▶ [WORK ORDER] Starting at the line that contains "job enters its" in the listing below, write out every line word for word until you have written the line that contains "id (R31). -/".

▶ [EXTRACTED ENTRIES]
━━━━━━━━━━
-- ==== Sys2Proof/Machine/Ops.lean ====
section
/-! DEFINITION. The named operations over the state: reading and changing one record, the views of log
entry 3, the Notice Unit (chapter 7), the class queues (chapter 2), the chain lists, and the Link
Interface's answer (chapter 11). -/

namespace Sys2Proof.Machine

/-! ### One record -/

/-- Every element of a vector through `f`. -/
def mapV {α β : Type} {n : Nat} (f : α → β) (v : Vector α n) : Vector β n :=
  ⟨⟨v.toList.map f⟩, by simp⟩

def allPorts : List Port := List.finRange 4

def allSlots : List SlotId := List.finRange 256

def allChains : List ChainId := List.finRange 64

def allWatches : List WatchId := List.finRange 16

def allClasses : List ClassId := List.finRange 8

def State.port (s : State) (p : Port) : PortRec := s.ports[p]

def State.slot (s : State) (i : SlotId) : Slot := s.slots[i]

def State.job (s : State) (i : SlotId) : Job := (s.slot i).job

def State.chain (s : State) (e : ChainId) : ChainEntry := s.chains[e]

def State.watch (s : State) (k : WatchId) : Watch := s.watches[k]

def State.flagWord (s : State) (f : FlagId) : Word := s.words[f]

def State.classQueue (s : State) (c : ClassId) : List SlotId := s.classQueues[c]

def State.policyOf (s : State) (c : ClassId) : ClassPolicy := s.policy[c]

def State.isPaused (s : State) (c : ClassId) : Bool := s.paused[c]

def State.modPort (s : State) (p : Port) (f : PortRec → PortRec) : State :=
  { s with ports := s.ports.set p (f (s.port p)) }

def State.modSlot (s : State) (i : SlotId) (f : Slot → Slot) : State :=
  { s with slots := s.slots.set i (f (s.slot i)) }

def State.modChain (s : State) (e : ChainId) (f : ChainEntry → ChainEntry) : State :=
  { s with chains := s.chains.set e (f (s.chain e)) }

def State.modWatch (s : State) (k : WatchId) (f : Watch → Watch) : State :=
  { s with watches := s.watches.set k (f (s.watch k)) }

def State.modQueue (s : State) (c : ClassId) (f : List SlotId → List SlotId) : State :=
  { s with classQueues := s.classQueues.set c (f (s.classQueue c)) }

/-- A block writes fields of a job record, and the Job Store recomputes the check code (R13). -/
def State.writeSlot (s : State) (i : SlotId) (f : Slot → Slot) : State :=
  s.modSlot i fun sl => { f sl with checkOk := true }

def State.writeJob (s : State) (i : SlotId) (f : Job → Job) : State :=
  s.writeSlot i fun sl => { sl with job := f sl.job }

def State.handle (s : State) (i : SlotId) : Handle := ⟨i, (s.slot i).gen⟩

/-- QUEUED, OFFERED or ACTIVE. -/
def SlotState.live (st : SlotState) : Bool :=
  match st with
  | .queued => true
  | .offered => true
  | .active => true
  | _ => false

/-- The states in which a read tests the record (R13). -/
def SlotState.tested (st : SlotState) : Bool := st.live || st == .done

/-- The slot has a record that fails its integrity test (R13). -/
def State.testFails (s : State) (i : SlotId) : Bool :=
  (s.slot i).state.tested && !(s.slot i).checkOk

/-- The handle test (R3). -/
def State.handleOk (s : State) (h : Handle) : Bool :=
  (s.slot h.slot).gen == h.gen && (s.slot h.slot).state != .free && (s.slot h.slot).state != .retiring

/-! ### Views (log entry 3) -/

/-- The offer set of a port, in ascending slot order (R45). -/
def State.offerSet (s : State) (p : Port) : List SlotId :=
  allSlots.filter fun i => (s.slot i).state == .offered && (s.job i).consumer == some p

/-- A port's load (R45). -/
def State.load (s : State) (p : Port) : Nat := (s.offerSet p).length + (s.port p).workingSet.length

/-- The done set of a producer (R101). -/
def State.doneSet (s : State) (p : Port) : List SlotId :=
  allSlots.filter fun i => (s.slot i).state == .done && (s.job i).producer == some p

/-- How many slots are in a state. -/
def State.countState (s : State) (st : SlotState) : Nat :=
  allSlots.countP fun i => (s.slot i).state == st

/-- The jobs a port produced in QUEUED, OFFERED, ACTIVE or DONE (R153). -/
def State.produced (s : State) (p : Port) : List SlotId :=
  allSlots.filter fun i => (s.slot i).state.tested && (s.job i).producer == some p

/-- A forced departure of the port is in progress (R144). -/
def State.departing (s : State) (p : Port) : Bool := (s.port p).departure.isSome

def State.isManager (s : State) (p : Port) : Bool := s.manager == some p

def State.joined (s : State) (p : Port) : Bool := (s.port p).state == .joined

/-- Ticks to a deadline, 0 when it is due (R178). -/
def State.ticksTo (s : State) (d : Word) : Nat :=
  if (d - s.timeBase).toNat ≤ Config.maxAhead then (d - s.timeBase).toNat else 0

/-- The deadline is reached or passed (R178). -/
def State.due (s : State) (d : Option Word) : Bool :=
  match d with
  | some v => s.ticksTo v == 0
  | none => false

/-- Now plus a number of ticks (R178). -/
def State.after (s : State) (n : Nat) : Word := s.timeBase + BitVec.ofNat 32 n

/-! ### Owed marks (R135) -/

/-- The slot holds a producer mark owed to the port. -/
def Slot.owesProducer (sl : Slot) (p : Port) : Bool :=
  match sl.producerMark with
  | some m => m.port == p
  | none => false

def Slot.owesConsumer (sl : Slot) (p : Port) : Bool := (sl.consumerMarks[p]).isSome

/-- The slot holds a mark owed to some port (R11). -/
def Slot.marked (sl : Slot) : Bool := sl.producerMark.isSome || sl.consumerMarks.toList.any Option.isSome

def NoticeSet.any (n : NoticeSet) : Bool :=
  n.left || n.evicted || n.stalled || n.portStalled.isSome || n.managerChanged.isSome || n.holdOn
    || n.holdOff || n.cleared

def ChainEntry.owes (c : ChainEntry) (p : Port) : Bool := c.owed.isSome && c.owner == some p

def Watch.owes (w : Watch) (p : Port) : Bool := w.state == .pending && w.owner == some p

/-- Any mark is owed to the port (R135, R194). -/
def State.owed (s : State) (p : Port) : Bool :=
  (s.port p).notices.any
    || s.slots.toList.any (fun sl => sl.owesProducer p || sl.owesConsumer p)
    || s.chains.toList.any (fun c => c.owes p)
    || s.watches.toList.any (fun w => w.owes p)

/-- The attention output of the port is asserted (R132). -/
def State.attention (s : State) (p : Port) : Bool :=
  (s.port p).state != .down && !(s.port p).queue.isEmpty

/-! ### Passing a notice (R131) -/

/-- The port's event queue has a free entry. -/
def State.queueRoom (s : State) (p : Port) : Bool := (s.port p).queue.length < Config.queueCapacity

/-- A notice for the port is queued: its queue has a free entry and no mark is owed to it (R131). -/
def State.room (s : State) (p : Port) : Bool := s.queueRoom p && !s.owed p

def State.enqueue (s : State) (p : Port) (e : Event) : State :=
  s.modPort p fun r => { r with queue := r.queue ++ [e] }

/-- The Notice Unit takes a notice for port `p`: discarded for a port in DOWN, queued when there is room,
owed otherwise, as `owe` records it (R131). -/
def State.notify (s : State) (p : Port) (e : Event) (owe : State → State) : State :=
  if (s.port p).state = .down then s
  else if s.room p then s.enqueue p e
  else owe s

def ProducerNotice.event (n : ProducerNotice) (h : Handle) : Event :=
  match n with
  | .jobDone st code => .jobDone h st code
  | .jobLost => .jobLost h

def ConsumerNotice.event (n : ConsumerNotice) (h : Handle) : Event :=
  match n with
  | .offerWithdrawn r => .offerWithdrawn h r
  | .leaseLost r => .leaseLost h r
  | .cancelRequest => .cancelRequest h
  | .jobLost => .jobLost h

/-- Set, replace or remove a slot's consumer mark for a port (R137). -/
def State.setConsumerMark (s : State) (i : SlotId) (p : Port) (n : Option ConsumerNotice) : State :=
  s.writeSlot i fun sl => { sl with consumerMarks := sl.consumerMarks.set p n }

/-- Set, replace or remove a slot's producer mark (R137). -/
def State.setProducerMark (s : State) (i : SlotId) (m : Option ProducerMark) : State :=
  s.writeSlot i fun sl => { sl with producerMark := m }

/-- A notice about the job in slot `i` for port `p` as its producer. -/
def State.notifyProducer (s : State) (i : SlotId) (p : Port) (n : ProducerNotice) : State :=
  s.notify p (n.event (s.handle i)) fun t => t.setProducerMark i (some ⟨p, n⟩)

/-- A notice about the job in slot `i` for port `p` in its consumer role. -/
def State.notifyConsumer (s : State) (i : SlotId) (p : Port) (n : ConsumerNotice) : State :=
  s.notify p (n.event (s.handle i)) fun t => t.setConsumerMark i p (some n)

/-- The job's producer, if the field is present, is passed a notice. -/
def State.tellProducer (s : State) (i : SlotId) (n : ProducerNotice) : State :=
  match (s.job i).producer with
  | some p => s.notifyProducer i p n
  | none => s

/-- The port named, if any, is passed a consumer notice. -/
def State.tellConsumer (s : State) (i : SlotId) (p : Option Port) (n : ConsumerNotice) : State :=
  match p with
  | some q => s.notifyConsumer i q n
  | none => s

/-- An owed port notice sets its kind's flag; HOLD_ON and HOLD_OFF do not stand together (R136). -/
def NoticeSet.add (ns : NoticeSet) (n : PortNotice) : NoticeSet :=
  match n with
  | .left => { ns with left := true }
  | .evicted => { ns with evicted := true }
  | .stalled => { ns with stalled := true }
  | .portStalled p => { ns with portStalled := some p }
  | .managerChanged p => { ns with managerChanged := some p }
  | .holdOn => { ns with holdOn := true, holdOff := false }
  | .holdOff => { ns with holdOff := true, holdOn := false }
  | .cleared => { ns with cleared := true }

def State.notifyPort (s : State) (p : Port) (n : PortNotice) : State :=
  s.notify p (.portNotice n) fun t => t.modPort p fun r => { r with notices := r.notices.add n }

/-- A port notice for every JOINED port, in port order (R136, R160). -/
def State.notifyJoined (s : State) (n : PortNotice) : State :=
  allPorts.foldl (fun t p => if t.joined p then t.notifyPort p n else t) s

/-! ### Class queues (R24 to R28) -/

/-- Distance of a queue sequence behind the counter (R24). -/
def State.distance (s : State) (i : SlotId) : Nat := (s.seqCounter - (s.job i).qseq).toNat

/-- Job `i`'s order key ranks ahead of job `j`'s (R24). -/
def State.ahead (s : State) (i j : SlotId) : Bool :=
  (s.job j).urgency < (s.job i).urgency
    || (s.job j).urgency == (s.job i).urgency && s.distance j < s.distance i

/-- Place `i` before the first job that `i` ranks ahead of (R24). DESIGN CHOICE: this is also where `i` enters a queue
whose order no longer agrees with the present distances, after 2^32 SUBMITs in the life of one of its jobs, so that
R24's place after all ranked ahead and before all ranked behind does not exist (log entry 21). -/
def insertKey (aheadOf : SlotId → Bool) (i : SlotId) (q : List SlotId) : List SlotId :=
  match q with
  | [] => [i]
  | j :: js => if aheadOf j then i :: j :: js else j :: insertKey aheadOf i js

/-- Insert the job into the queue of its class by the order key (R24). -/
def State.enterQueue (s : State) (i : SlotId) : State :=
  s.modQueue (s.job i).cls (insertKey (s.ahead i) i)

/-- Take the job out of its class queue; the jobs behind keep their order (R27). -/
def State.leaveQueue (s : State) (i : SlotId) : State := s.modQueue (s.job i).cls (·.erase i)

/-- A requeue (R28): the consumer and deadline are cleared, queued since is now, and the job enters its
class queue with its urgency and sequence. -/
def State.requeue (s : State) (i : SlotId) : State :=
  (s.writeSlot i fun sl =>
    { sl with
      state := .queued
      promoDue := 0
      job := { sl.job with consumer := none, deadline := none, queuedSince := some s.timeBase } }).enterQueue i

/-! ### Chain lists (R33, R34) -/

/-- The chain entry whose chain list holds the job. -/
def State.inChain (s : State) (i : SlotId) : Option ChainId :=
  match (s.job i).chain with
  | some (_, e) => if (s.chain e).list.contains i then some e else none
  | none => none

/-- The job leaves its chain list; the jobs behind keep their order (R33). -/
def State.leaveChain (s : State) (i : SlotId) : State :=
  match s.inChain i with
  | some e => s.modChain e fun c => { c with list := c.list.erase i }
  | none => s

/-- The non-FREE entry keyed to the port and chain id (R31). -/
def State.findChain (s : State) (p : Port) (id : BitVec 8) : Option ChainId :=
  allChains.find? fun e =>
    (s.chain e).state != .free && (s.chain e).owner == some p && (s.chain e).chainId == id

/-- The lowest-indexed FREE entry (R32). -/
def State.freeChain (s : State) : Option ChainId := allChains.find? fun e => (s.chain e).state == .free

/-! ### Working sets (R72) -/

/-- The job leaves its consumer's offer set or working set: it leaves the list that holds it, and its
consumer and deadline are cleared (R74, R58). -/
def State.leaveConsumer (s : State) (i : SlotId) : State :=
  let t := match (s.slot i).state, (s.job i).consumer with
    | .active, some p => s.modPort p fun r => { r with workingSet := r.workingSet.erase i }
    | _, _ => s
  t.writeJob i fun j => { j with consumer := none, deadline := none }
━━━━━━━━━━
▶ [RESULT BELOW]
/-- A requeue (R28): the consumer and deadline are cleared, queued since is now, and the job enters its
class queue with its urgency and sequence. -/
def State.requeue (s : State) (i : SlotId) : State :=
  (s.writeSlot i fun sl =>
    { sl with
      state := .queued
      promoDue := 0
      job := { sl.job with consumer := none, deadline := none, queuedSince := some s.timeBase } }).enterQueue i

/-! ### Chain lists (R33, R34) -/

/-- The chain entry whose chain list holds the job. -/
def State.inChain (s : State) (i : SlotId) : Option ChainId :=
  match (s.job i).chain with
  | some (_, e) => if (s.chain e).list.contains i then some e else none
  | none => none

/-- The job leaves its chain list; the jobs behind keep their order (R33). -/
def State.leaveChain (s : State) (i : SlotId) : State :=
  match s.inChain i with
  | some e => s.modChain e fun c => { c with list := c.list.erase i }
  | none => s

/-- The non-FREE entry keyed to the port and chain id (R31). -/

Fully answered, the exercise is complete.